Department of Orthopedics, Second Hospital of Jilin University, Changchun, China.
Department of Endocrinology, Baoji City Hospital of Traditional Chinese Medicine, Baoji, China.
Front Public Health. 2021 Dec 22;9:818439. doi: 10.3389/fpubh.2021.818439. eCollection 2021.
This study aimed to develop and validate a nomogram for predicting mortality in patients with thoracic fractures without neurological compromise and hospitalized in the intensive care unit. A total of 298 patients from the Medical Information Mart for Intensive Care III (MIMIC-III) database were included in the study, and 35 clinical indicators were collected within 24 h of patient admission. Risk factors were identified using the least absolute shrinkage and selection operator (LASSO) regression. A multivariate logistic regression model was established, and a nomogram was constructed. Internal validation was performed by the 1,000 bootstrap samples; a receiver operating curve (ROC) was plotted, and the area under the curve (AUC), sensitivity, and specificity were calculated. In addition, the calibration of our model was evaluated by the calibration curve and Hosmer-Lemeshow goodness-of-fit test (HL test). A decision curve analysis (DCA) was performed, and the nomogram was compared with scoring systems commonly used during clinical practice to assess the net clinical benefit. Indicators included in the nomogram were age, OASIS score, SAPS II score, respiratory rate, partial thromboplastin time (PTT), cardiac arrhythmias, and fluid-electrolyte disorders.

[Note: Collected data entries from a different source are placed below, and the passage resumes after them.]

/-- A beacon of another switch of the own domain that arrives first on an ACTIVE plane port becomes that switch's latest beacon, stamped with the
  current tick, and goes out on every other ACTIVE plane port; a later copy changes nothing (R49, R50).
  The only held marker's port becomes the parent, the own depth is the marker's plus one (R63), a FREE switch enters ACQUIRING and one in
  HOLDOVER returns to LOCKED (R64, R66); a LOCKED member that holds no marker of its parent for the tick enters HOLDOVER (R66); a plane link's
  delay is half its round-trip time, taken in steps of 0.25 ns (R62). A switch in FREE that a manager has not yet commanded into phase 4
  keeps a marker and follows none, which is the model's reading of R58 (DEDUCED, log 24). -/
def Obligations.BeaconsMarkersAndHoldover : Prop :=
  -- BEACON (R49, R50)
  (∀ (s : State) (port : Nat) (b : Beacon),
      (Rising s.dev.regs) →
      (s.dev.isActive port = true) →
      (s.dev.role port = 1) →
      (b.domId = s.dev.dom.domId) →
      ((b.switchId, b.serial, b.tick) ∉ s.dev.dom.seenBeacons) →
      (b.switchId ≠ s.dev.dom.swId) →
      Runs (.beacon port b) s (fun t => Tab.look t.dev.dom.beacons b.switchId = some { beacon := b, arrived := s.dev.tick } ∧
        (∀ p ∈ s.dev.planePorts, p ≠ port → Tab.getD (t.dev.port p).txq 0 [] =
          Tab.getD (s.dev.port p).txq 0 [] ++ [{ s.dev.ctrl 0x02 0 b.bytes with srcSw := b.switchId }]))) ∧
  -- BEACON (R49)
  (∀ (s : State) (port : Nat) (b : Beacon),
      (s.dev.role port = 1) →
      ((b.switchId, b.serial, b.tick) ∈ s.dev.dom.seenBeacons) →
      Runs (.beacon port b) s (fun t => t.dev.dom = s.dev.dom ∧ t.dev.regs = s.dev.regs ∧ (∀ p, p ≠ port → t.dev.port p = s.dev.port p) ∧ t.dev.out = s.dev.out)) ∧
  -- TICK_MARKER (R63, R64, R66)
  (∀ (s : State) (port : Nat) (m : Marker) (arrivalPs : Int) (residencePs : Nat),
      (s.dev.isActive port = true) →
      (s.dev.role port = 1) →
      (s.dev.isMaster = false) →
      (s.dev.beforeElection = false) →
      (s.dev.dom.markers = []) →
      (m.depth < 31) →
      Runs (.tickMarker port m arrivalPs residencePs) s (fun t => t.dev.reg Reg.tickParent = port ∧ t.dev.reg Reg.tickDepth = m.depth + 1 ∧
        t.dev.reg Reg.tickState = (if s.dev.reg Reg.tickState = 0 then 1 else if s.dev.reg Reg.tickState = 3 then 2 else s.dev.reg Reg.tickState) ∧
        Tab.look t.dev.dom.markers port = some { marker := m, arrivalPs := arrivalPs, arrived := s.dev.tick })) ∧
  -- TICK_MARKER
  (∀ (s : State) (port : Nat) (m : Marker) (arrivalPs : Int) (residencePs : Nat),
      (s.dev.isActive port = true) →
      (s.dev.role port = 1) →
      (s.dev.isMaster = false) →
      (s.dev.beforeElection = true) →
      Runs (.tickMarker port m arrivalPs residencePs) s (fun t => Tab.look t.dev.dom.markers port = some { marker := m, arrivalPs := arrivalPs, arrived := s.dev.tick } ∧ t.dev.regs = s.dev.regs ∧
        (∀ p, p ≠ port → t.dev.port p = s.dev.port p))) ∧
  -- HOLDOVER_ENTRY (R66)
  (∀ (s : State),
      (s.dev.reg Reg.tickState = 2) →
      (s.dev.isMaster = false) →
      ((∀ x ∈ s.dev.dom.markers, x.2.arrived ≠ s.dev.tick)) →
      Runs (.holdoverEntry) s (fun t => t.dev.reg Reg.tickState = 3 ∧ t.dev.reg Reg.tickParent = 0xFFFF ∧ t.dev.tick = s.dev.tick ∧ t.dev.dom = s.dev.dom)) ∧
  -- LINK_DELAY_MEASURE (R62)
  (∀ (s : State) (port rttPs : Nat),
      (s.dev.isActive port = true) →
      (s.dev.role port = 1) →
      Runs (.linkDelayMeasure port rttPs) s (fun t => Tab.look t.dev.dom.linkDelay port = some (rttPs / 250 * 125)))

/-- A member that has had no beacon of the master for four whole ticks sets 0x8000:05 to 0xFF and counts it as a lost switch (R52, R503), and
  another silent switch of the plane set likewise; a master whose configured successor has stayed a candidate for 2^20 ticks announces the
  handover with its next edge's marker, 8 ticks ahead (R54), that is for the ninth tick from now; the first TICK_IN edge of a forming domain loads 0x8000:0E (R68); the manager's commands move the start-up
  phase (R58), and a restarted switch named in a recovery repeats the phase (R59, R508). -/
def Obligations.MasterChangesAndPhases : Prop :=
  -- MASTER_LOST (R52, R503)
  (∀ (s : State),
      (s.dev.ownId.isSome = true) →
      (s.dev.reg Reg.masterCur < 32) →
      (s.dev.isMaster = false) →
      (s.dev.silent (s.dev.reg Reg.masterCur) = true) →
      Runs (.masterLost) s (fun t => t.dev.reg Reg.masterCur = 0xFF ∧ bit t.dev.dom.lostSwitches (s.dev.reg Reg.masterCur) = true)) ∧
  -- SWITCH_LOST (R503)
  (∀ (s : State) (sw : Nat),
      (s.dev.ownId.isSome = true) →
      (sw < 32) →
      (sw ≠ s.dev.dom.swId) →
      (bit s.dev.dom.planeSet sw = true) →
      (sw ≠ s.dev.reg Reg.masterCur) →
      (bit s.dev.dom.lostSwitches sw = false) →
      (s.dev.silent sw = true) →
      Runs (.switchLost sw) s (fun t => bit t.dev.dom.lostSwitches sw = true ∧ t.dev.reg Reg.masterCur = s.dev.reg Reg.masterCur)) ∧
  -- HANDOVER_ANNOUNCE (R54)
  (∀ (s : State),
      (s.dev.isMaster = true) →
      (s.dev.ownId ≠ some (s.dev.reg Reg.masterCfg)) →
      (s.dev.dom.candOf = s.dev.reg Reg.masterCfg) →
      (2 ^ 20 ≤ s.dev.dom.candStreak) →
      (s.dev.dom.handoverAt = none) →
      Runs (.handoverAnnounce) s (fun t => t.dev.dom.handoverAt = some (s.dev.tick + 9))) ∧
  -- TICK_IN_EDGE (R67, R68)
  (∀ (s : State) (offsetPs : Int),
      (s.dev.isMaster = true) →
      (s.dev.dom.tickInMode ≠ 0) →
      (s.dev.dom.formed = false) →
      Runs (.tickInEdge offsetPs) s (fun t => t.dev.tick = s.dev.reg Reg.tickInCount ∧ t.dev.dom.formed = true)) ∧
  -- STARTUP_PHASE (R58)
  (∀ (s : State),
      (s.dev.power.on = true) →
      (s.dev.reg Reg.managerCur ≠ 0xFF) →
      Runs (.startupPhase) s (fun t => t.dev.dom.phase = min 5 (s.dev.dom.phase + 1))) ∧
  -- DOMAIN_RECOVERY (R59)
  (∀ (s : State) (phase targets : Nat),
      (s.dev.isManager = true) →
      (2 ≤ phase) →
      (phase ≤ 5) →
      (s.dev.dom.restarted = true) →
      (bit targets s.dev.dom.swId = true) →
      Runs (.domainRecovery true phase targets) s (fun t => t.dev.dom.phase = phase)) ∧
  -- RECOVERY_RECOVER (R59, R508)
  (∀ (s : State) (port : Nat) (m : RecoveryMsg),
      (s.dev.ownId.isSome = true) →
      (s.dev.isActive port = true) →
      (s.dev.role port = 1) →
      (s.dev.dom.seenNotices = []) →
      (m.sw ≠ s.dev.dom.swId) →
      (2 ≤ m.phase) →
      (m.phase ≤ 5) →
      (s.dev.dom.restarted = true) →
      (bit m.targets s.dev.dom.swId = true) →
      Runs (.recoveryRecover port m) s (fun t => t.dev.dom.phase = m.phase))

/-- At an ACTIVE port a DATA flit in sequence advances the expected number modulo 4,096, becomes acknowledged and ends any replay request (R87,
  R89, R90); one whose CRC fails is counted and asks for replay from the number expected (R89, R92); a repeat of one of the last 2,048 is not
  taken again (R89). A flit that is not DATA changes no sequence number, and its credit fields raise the credits held (R86, R99). -/
def Obligations.DataFlitsInSequence : Prop :=
  -- DATA_FLIT (R87, R89, R90)
  (∀ (s : State) (port : Nat) (f : Flit),
      (port < 384) →
      (s.dev.isActive port = true) →
      (f.crcOk = true) →
      (f.ftype = 1) →
      (((s.dev.port port).laneReq = none ∨ (s.dev.port port).restoring = true)) →
      (f.seq = (s.dev.port port).rxSeq) →
      Runs (.dataFlit port f) s (fun t => (t.dev.port port).rxSeq = ((s.dev.port port).rxSeq + 1) % 4096 ∧ (t.dev.port port).ackValid = true ∧ (t.dev.port port).nak = false ∧
        t.dev.reg (Reg.flitsRx port) = (s.dev.bump (Reg.flitsRx port)).reg (Reg.flitsRx port))) ∧
  -- DATA_FLIT (R89, R92)
  (∀ (s : State) (port : Nat) (f : Flit),
      (port < 384) →
      (s.dev.isActive port = true) →
      (f.crcOk = false) →
      Runs (.dataFlit port f) s (fun t => (t.dev.port port).rxSeq = (s.dev.port port).rxSeq ∧ (t.dev.port port).nak = true ∧ (t.dev.port port).rx = (s.dev.port port).rx ∧
        t.dev.reg (Reg.crcErrors port) = (s.dev.bump (Reg.crcErrors port)).reg (Reg.crcErrors port))) ∧
  -- DATA_FLIT (R89)
  (∀ (s : State) (port : Nat) (f : Flit),
      (port < 384) →
      (s.dev.isActive port = true) →
      (f.crcOk = true) →
      (f.ftype = 1) →
      (((s.dev.port port).laneReq = none ∨ (s.dev.port port).restoring = true)) →
      (1 ≤ ((s.dev.port port).rxSeq + 4096 - f.seq) % 4096) →
      (((s.dev.port port).rxSeq + 4096 - f.seq) % 4096 ≤ 2048) →
      Runs (.dataFlit port f) s (fun t => (t.dev.port port).rxSeq = (s.dev.port port).rxSeq ∧ (t.dev.port port).rx = (s.dev.port port).rx ∧ (t.dev.port port).nak = (s.dev.port port).nak)) ∧
  -- IDLE_FLIT (R86, R99)
  (∀ (s : State) (port : Nat) (f : Flit),
      (port < 384) →
      (s.dev.isActive port = true) →
      (f.crcOk = true) →
      (f.ftype < 5) →
      (f.craSel ≤ 8) →
      (f.crbSel = 15) →
      ((s.dev.port port).credits.length = 9) →
      ((s.dev.port port).crSeen.length = 9) →
      Runs (.idleFlit port f) s (fun t => (t.dev.port port).credits.getD f.craSel 0 = (s.dev.port port).credits.getD f.craSel 0 +
          (f.craCnt + 256 - (s.dev.port port).crSeen.getD f.craSel 0 % 256) % 256 ∧
        (t.dev.port port).rxSeq = (s.dev.port port).rxSeq)) ∧
  -- ALIGN_FLIT (R81, R84)
  (∀ (s : State) (port lane skewNs : Nat) (f : Flit),
      (port < 384) →
      (s.dev.isActive port = true) →
      (f.crcOk = true) →
      (f.ftype < 5) →
      (skewNs ≤ 64) →
      Runs (.alignFlit port lane skewNs f) s (fun t => (t.dev.port port).peerPort = le f.payload 2 2 ∧ (t.dev.port port).rxSeq = (s.dev.port port).rxSeq))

The results showed that our model yielded satisfied diagnostic performance with an AUC value of 0.902 and 0.883 using the training set and on internal validation. The calibration curve and the Hosmer-Lemeshow goodness-of-fit (HL). The HL tests exhibited satisfactory concordance between predicted and actual outcomes ( = 0.648). The DCA showed a superior net clinical benefit of our model over previously reported scoring systems. In summary, we explored the incidence of mortality during the ICU stay of thoracic fracture patients without neurological compromise and developed a prediction model that facilitates clinical decision making. However, external validation will be needed in the future.
本研究旨在开发和验证一种针对无神经损伤且住院于重症监护病房的胸骨折患者的死亡率预测列线图。研究共纳入了来自医疗信息监测重症监护 III 期(MIMIC-III)数据库的 298 名患者,并在患者入院后 24 小时内收集了 35 项临床指标。使用最小绝对值收缩和选择算子(LASSO)回归确定了风险因素。建立了多变量逻辑回归模型,并构建了列线图。通过 1000 次 bootstrap 样本进行内部验证;绘制了接收者操作曲线(ROC),并计算了曲线下面积(AUC)、灵敏度和特异性。此外,通过校准曲线和 Hosmer-Lemeshow 拟合优度检验(HL 检验)评估了我们模型的校准。进行了决策曲线分析(DCA),并将列线图与临床实践中常用的评分系统进行比较,以评估净临床获益。纳入列线图的指标包括年龄、OASIS 评分、SAPS II 评分、呼吸频率、部分凝血活酶时间(PTT)、心律失常和液体电解质紊乱。结果表明,我们的模型在训练集和内部验证中具有满意的诊断性能,AUC 值分别为 0.902 和 0.883。校准曲线和 Hosmer-Lemeshow 拟合优度(HL)检验显示预测结果与实际结果之间具有良好的一致性( = 0.648)。DCA 表明我们的模型在净临床获益方面优于先前报道的评分系统。总之,我们探讨了无神经损伤且住院于重症监护病房的胸骨折患者在 ICU 期间的死亡率,并开发了一种预测模型,有助于临床决策。然而,未来还需要进行外部验证。